This was before I joined that workshop, and by the time I got there Tenney was retired from architecture and building bows and restoring art full time. Sometimes I helped with relining old canvases and mounting them on stretchers, and sometimes I helped shape abalone inlay pieces for bow frogs. Tenney’s had an art collection, some minor impressionists, a few old Italian, French and German paintings, and a few important Barbizon school painters. The best one was a Diaz de la Peña, a Spanish artist in France in the 1840’s.




estebanana -> RE: Shaving or Sanding a Bridge (Jul. 4 2023 16:51:57)

The Tenney’s Diaz hung over an original Beethoven era Chickering piano, and in the floor in that room was a rare Saruk Persian rug with a blue field. Rare I tell you.

They bought the Diaz forest scene at auction in Los Angeles and paid less than $6000.00 bucks for it, because it had never been cleaned. The 3’ x 5’ foot monster was covered with blacked caramel colored dirty picture varnish and the forest landscape was barely visible, but it was an authentic Diaz, authenticity paper from the curators at LA County Museum. He showed it to them for a cleaning consultation and they said they would not touch it because the liability was too great.

What did they mean by liability? Diaz was famous for mixing a lot of varnish into his paint as a paint medium to get the paint to behave and refract colors how he wanted. The problem is that if you clean the the picture varnish off with a solvent, the solvent will remove upper layers of pigment and paint from the canvas because the solvent will melt the paint with varnish medium in it.
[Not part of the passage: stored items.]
-- ==== Sys2Proof/Machine/Line.lean ====
section
/-! DEFINITION. The line of a blanker or Grist lane (R221 to R226, R243 to R246, R253): symbols, 66-bit blocks, the
scrambler, transmit presets, a lane's transmitter, and block and descrambler lock of its receiver. -/

namespace Sys2Proof.Machine

/-! ### The PHY of a lane -/

/-- The PHY of a local blanker lane. -/
def Blnk.phy (x : Blnk) (l : Nat) : Phy := smGet Phy.fresh l x.phys

/-- Change the PHY of a local blanker lane. -/
def Blnk.onPhy (x : Blnk) (l : Nat) (f : Phy → Phy) : Blnk := { x with phys := smSet Phy.fresh l (f (x.phy l)) x.phys }

/-- The PHY of a local Grist lane. -/
def GrLanes.phy (x : GrLanes) (l : Nat) : Phy := smGet Phy.fresh l x.lanes

/-- Change the PHY of a local Grist lane. -/
def GrLanes.onPhy (x : GrLanes) (l : Nat) (f : Phy → Phy) : GrLanes :=
  { x with lanes := smSet Phy.fresh l (f (x.phy l)) x.lanes }

/-! ### Symbols and blocks (R221, R222) -/

/-- The PAM4 level of a pair of line bits, the first bit first (R221). -/
def pamLevel : Bool → Bool → Nat
  | false, false => 0
  | false, true => 1
  | true, true => 2
  | true, false => 3

/-- The levels of line bits, taken in pairs. -/
def pamLevels : List Bool → List Nat
  | a :: b :: l => pamLevel a b :: pamLevels l
  | _ => []

/-- The 66 line bits of a block: the sync header, its upper digit first as R222 writes it, then payload bit 0 onwards. -/
def lineBits (b : LineBlock) : List Bool :=
  [nbit b.sync 1, nbit b.sync 0] ++ (List.range 64).map (nbit b.payload)

/-- The 33 symbols of a block. -/
def blockSymbols (b : LineBlock) : List Nat := pamLevels (lineBits b)

/-- A sync header is valid (R222). -/
def validSync (b : LineBlock) : Bool := b.sync == 1 || b.sync == 2

/-- Blocks in a number of ticks, of 33 symbols at 28.125 GBd (R221). -/
def blocksIn (ticks : Nat) : Nat := ticks * 28125 / 33000

/-- The unscrambled blocks of a frame or message: eight bytes a block, the first with sync header 0b10 (R222, R225). -/
def frameBlocks (bytes : List Nat) : List LineBlock :=
  (List.range ((bytes.length + 7) / 8)).map fun i => ⟨if i = 0 then 2 else 1, leAt bytes (8 * i) 8⟩

/-- An idle block before scrambling (R222). -/
def idleBlock : LineBlock := ⟨1, 0⟩

/-! ### The scrambler (R223) -/

/-- The next bit of the register x^58 + x^39 + 1; bit i of the register is the output i + 1 bits ago. -/
def scramblerBit (r : Nat) : Nat := (b2n (nbit r 38) + b2n (nbit r 57)) % 2

/-- The register advances by one bit. -/
def scramblerStep (r : Nat) : Nat := (2 * r + scramblerBit r) % 2 ^ 58

/-- The next `n` bits, the first in bit 0, and the register after them. -/
def keystream : Nat → Nat → Nat × Nat
  | 0, r => (0, r)
  | n + 1, r =>
    let k := keystream n (scramblerStep r)
    (scramblerBit r + 2 * k.1, k.2)

/-- A payload XORed with the register's output, and the register after it. -/
def scrambleBlock (b : LineBlock) (r : Nat) : LineBlock × Nat :=
  let k := keystream 64 r
  (⟨b.sync, b.payload ^^^ k.1⟩, k.2)

/-- Blocks scrambled one after another. -/
def scrambleBlocks : List LineBlock → Nat → List LineBlock
  | [], _ => []
  | b :: l, r => (scrambleBlock b r).1 :: scrambleBlocks l (scrambleBlock b r).2

/-- The register after `n` blocks. -/
def scramblerAfter (n r : Nat) : Nat := iter (fun r => (keystream 64 r).2) n r

/-- The seed of a transmitter at a wake: any nonzero value (R223). -/
def txSeed (d : DieId) (grist : Bool) (lane wake : Nat) : Nat :=
  1 + Config.scramblerSeed (((2 * wake + b2n grist) * 2 + (if d = .w then 0 else 1)) * 128 + lane) % (2 ^ 58 - 1)

/-- The blocks that a frame puts on a lane's line, by where it begins. -/
def txBlocks (d : DieId) (grist : Bool) (lane : Nat) (pos : LinePos) (bytes : List Nat) : List LineBlock :=
  scrambleBlocks (frameBlocks bytes) (scramblerAfter pos.block (txSeed d grist lane pos.wake))

/-! ### Frames (R225, R226) -/

/-- A frame or message on the line: header, payload, CRC-32 of both, four zeros (R225). -/
def frameBytes (header payload : List Nat) : List Nat :=
  let b := header ++ payload
  b ++ leBytes 4 (crc32 b) ++ [0, 0, 0, 0]

/-- The bytes of a payload of `n` positions of `width` bits, position 0 first, of which those listed are not zero. -/
def packPayload (n width : Nat) (l : List (Nat × Nat)) : List Nat :=
  leBytes (n * width / 8) ((l.map fun p => p.2 * 2 ^ (width * p.1)).sum)

/-- The bytes of a blanker frame by its type (R226): the codes of DATA, the primes of PARAM, no payload else. -/
def laneFrameBytes (header : List Nat) (payload : List (Nat × Nat)) : List Nat :=
  frameBytes header (match leAt header 5 1 % 16 with
    | 1 => packPayload 2048 6 payload
    | 4 => packPayload 256 3 payload
    | _ => [])

/-- What an output on a lane puts on its line (R221 to R226, R258). -/
def Output.lineBlocks : Output → List LineBlock
  | .lane d l header payload pos => txBlocks d false l pos (laneFrameBytes header payload)
  | .grist d l words pos => txBlocks d true l pos (words.flatMap (leBytes 4))
  | .grTrain d l header pos => txBlocks d true l pos (frameBytes header [])
  | _ => []

/-- Where an output on a lane begins on its line. -/
def Output.linePos? : Output → Option LinePos
  | .lane _ _ _ _ pos | .grist _ _ _ pos | .grTrain _ _ _ pos => some pos
  | _ => none

/-! ### Transmitters (R243, R244) -/

/-- Pre-cursor, main and post-cursor coefficients of a transmit preset, in 1/64 of the peak swing (R243). -/
def txPreset : Nat → Int × Int × Int
  | 0 => (0, 64, 0)
  | 1 => (0, 56, -8)
  | 2 => (0, 52, -12)
  | 3 => (-4, 52, -8)
  | 4 => (-4, 48, -12)
  | 5 => (-6, 46, -12)
  | 6 => (-8, 44, -12)
  | _ => (-8, 40, -16)

/-- The level, times 128, at which a transmitter's output stands for a symbol between its neighbours: three taps, on levels
centred on the common mode 1.5 (R243, R244). -/
def txLevel (preset prev cur next : Nat) : Int :=
  let c := txPreset preset
  let v (s : Nat) : Int := 2 * (s : Int) - 3
  c.1 * v next + c.2.1 * v cur + c.2.2 * v prev

/-- The levels of a run of symbols but its last, whose successor is not in it; `prev` is the symbol before the run. -/
def txLevels (preset prev : Nat) : List Nat → List Int
  | cur :: next :: l => txLevel preset prev cur next :: txLevels preset cur (next :: l)
  | _ => []

/-- The levels that an output puts on its line after the symbol `prev`, under the preset it leaves with (R243, R253). -/
def Output.levels (o : Output) (prev : Nat) : List Int :=
  txLevels ((o.linePos?.map (·.preset)).getD 0) prev (o.lineBlocks.flatMap blockSymbols)

/-- A sleeping transmitter holds its output at the common mode, 1.5 (R244). -/
def sleepLevel : Int := 0

/-- A transmitter wakes: its scrambler is seeded anew (R223, R244). -/
def Phy.wake (p : Phy) (now : Nat) : Phy := { p with wakes := p.wakes + 1, wokeAt := now }

/-- Where on the line a frame begins that leaves now. -/
def Phy.linePos (p : Phy) (now : Nat) : LinePos := ⟨p.wakes, blocksIn (now - p.wokeAt), p.preset⟩

/-- Where a frame begins that follows a trigger, of two blocks, sent at a tick (R223, R228). -/
def Phy.behind (p : Phy) (trig : Nat) : LinePos := { p.linePos trig with block := (p.linePos trig).block + 2 }

/-- The tick at which a transmitter may send its first frame: it sends idle for 2 µs after a wake (R244). -/
def Phy.readyAt (p : Phy) (now : Nat) : Nat := max now (p.wokeAt + 2 * usTicks)

/-! ### Receivers (R224, R245, R246) -/

/-- Ticks of the 64 settling blocks after a freeze: 2,112 symbols at 28.125 GBd (R245). -/
def settleTicks : Nat := 76

/-- The receiver is neither frozen nor settling (R245). -/
def Phy.steady (p : Phy) (now : Nat) : Bool := !p.frozen && p.settled ≤ now

/-- Content is used while both locks are held and the receiver does not settle (R224, R245). -/
def Phy.usable (p : Phy) (now : Nat) : Bool := p.blockLock && p.descLock && p.steady now

/-- A window of transitions ends (R245): too few freeze adaptation, enough of them end the freeze and begin settling. -/
def Phy.window (p : Phy) (enough : Bool) (now : Nat) : Phy :=
  if !enough then { p with frozen := true }
  else if p.frozen then
    { p with frozen := false, blockLock := false, descLock := false, run := 0, syncs := 0, desc := none, zeros := 0
             idles := 0, inFrame := 0, settled := now + settleTicks }
  else p

/-- Both locks are lost: the receiver searches its block boundary anew. -/
def Phy.loseBlock (p : Phy) : Phy :=
  { p with blockLock := false, descLock := false, run := 0, syncs := 0, desc := none, zeros := 0, idles := 0, inFrame := 0 }

/-- Block lock (R224): the boundary slips by a symbol at an invalid header; 64 valid ones in a row lock it; 16 invalid ones
among 64 lose it. -/
def Phy.sync (p : Phy) (valid : Bool) : Phy :=
  if !p.blockLock then
    if !valid then { p with run := 0, slip := (p.slip + 1) % 33 }
    else if p.run + 1 < 64 then { p with run := p.run + 1 }
    else { p with blockLock := true, run := 0, syncs := 0 }
  else
    let syncs := (2 * p.syncs + b2n (!valid)) % 2 ^ 64
    if 16 ≤ popcount 64 syncs then p.loseBlock else { p with syncs := syncs }

/-- The descrambler register that 58 payload bits of an idle block leave: the last 58, of which bit 63 came last (R224). -/
def loadDescrambler (payload : Nat) : Nat := ofBitList ((List.range 58).map fun i => nbit payload (63 - i))

/-- Descrambler lock (R224), of a receiver in block lock, by one block: `idle` says that it is an idle block. The idle
block's nonzero bits are answered, for R246. -/
def Phy.descramble (p : Phy) (b : LineBlock) (idle : Bool) : Nat × Phy :=
  match p.desc with
  | none => (0, if idle then { p with desc := some (loadDescrambler b.payload), zeros := 0 } else p)
  | some r =>
    let x := scrambleBlock b r
    let bad := x.1.payload % 2 ^ 64 != 0
    let q := { p with desc := some x.2 }
    if !idle then (0, q)
    else if p.descLock then
      let idles := (2 * p.idles + b2n bad) % 2 ^ 16
      (popcount 64 x.1.payload,
        if 4 ≤ popcount 16 idles then { q with descLock := false, desc := none, zeros := 0, idles := 0 }
        else { q with idles := idles })
    else if bad then (0, { q with desc := some (loadDescrambler b.payload), zeros := 0 })
    else if p.zeros + 1 < 8 then (0, { q with zeros := p.zeros + 1 })
    else (0, { q with descLock := true, zeros := 0, idles := 0 })

/-- A control word's table form (R255): reserved bytes are zero; an END names 1 to 8 bytes. -/
def ctrlOk (v : Nat) : Bool :=
  match v % 256 with
  | 1 => v / 256 % 2 ^ 56 == 0
  | 2 => v / 2 ^ 16 % 2 ^ 48 == 0 && 1 ≤ v / 256 % 256 && v / 256 % 256 ≤ 8
  | 3 => v / 2 ^ 40 % 2 ^ 24 == 0
  | _ => false

/-- One block reaches a receiver. A block with header 0b01 is idle outside a frame of its own line on a blanker lane or a sync
link (R224), and `outside` a Grist block on a GR_RX, whatever came before it (R253). The nonzero bits of an idle block in error
are answered. -/
def Phy.block (p : Phy) (grist outside : Bool) (b : LineBlock) : Nat × Phy :=
  let q := p.sync (validSync b)
  if !(p.blockLock && q.blockLock) then (0, q)
  else
    let idle := b.sync == 1 && p.inFrame = 0 && outside
    let r := q.descramble b idle
    (r.1, { r.2 with inFrame := if grist then 0 else if b.sync == 2 then 3 else p.inFrame - 1 })

/-- Whether what follows a block on a GR_RX is outside a Grist block: a START or an END that the lane itself carries changes it
(R255, R257). -/
def Phy.outsideAfter (p : Phy) (outside : Bool) (b : LineBlock) : Bool :=
  match p.desc with
  | some r =>
    let v := (scrambleBlock b r).1.payload % 2 ^ 64
    if !(b.sync == 2 && p.blockLock && p.descLock) then outside
    else if ctrlOk v && v % 256 == 3 then outside
    else !(ctrlOk v && v % 256 == 1)
  | none => outside

/-- Blocks that a receiver in both locks passes over: valid headers, idle blocks in no error. -/
def Phy.skip (p : Phy) (n : Nat) : Phy :=
  if n ≠ 0 && p.blockLock && p.descLock then
    { p with syncs := p.syncs * 2 ^ n % 2 ^ 64, idles := p.idles * 2 ^ n % 2 ^ 16, inFrame := 0
             desc := p.desc.map (scramblerAfter n) }
  else p

/-- A receiver under way: whether what comes is outside a Grist block, the idle blocks in error so far, their nonzero bits, and
the receiver. -/
structure RxRun where
  outside : Bool
  blocks : Nat
  bits : Nat
  phy : Phy
  deriving DecidableEq, Repr

/-- The next block. -/
def RxRun.next (x : RxRun) (grist : Bool) (b : LineBlock) : RxRun :=
  let r := x.phy.block grist x.outside b
  ⟨if grist then x.phy.outsideAfter x.outside b else x.outside, x.blocks + b2n (r.1 ≠ 0), x.bits + r.1, r.2⟩

/-- Blocks reach a receiver, after `skip` that it passes over. -/
def Phy.receive (p : Phy) (grist outside : Bool) (skip : Nat) (l : List LineBlock) : RxRun :=
  l.foldl (fun x b => x.next grist b) ⟨outside, 0, 0, p.skip skip⟩

end Sys2Proof.Machine
end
Eventually he took a white grease pencil and gridded off the whole painting surface with a 1” grid. Then over a few years working on a weekend schedule he chipped the varnish off the surface with dental tooth scrapers without removing the paint layers. This astounded the curators at LA County museum who considered trying to purchase the painting.

As part of my education in that shop the Tenney’s took me and the other student to the museums in Southern California to look at art and learn about the connections between art history and music. We went to the museum called the Huntington Library, where they had a Diaz de la Peña, a bit smaller and from the same time as the Tenney Diaz. Mr. Tenney led me to it, because he had occasion to look at it several times. We’re looking at it and he scoffed, “The damn bastards skinned it.”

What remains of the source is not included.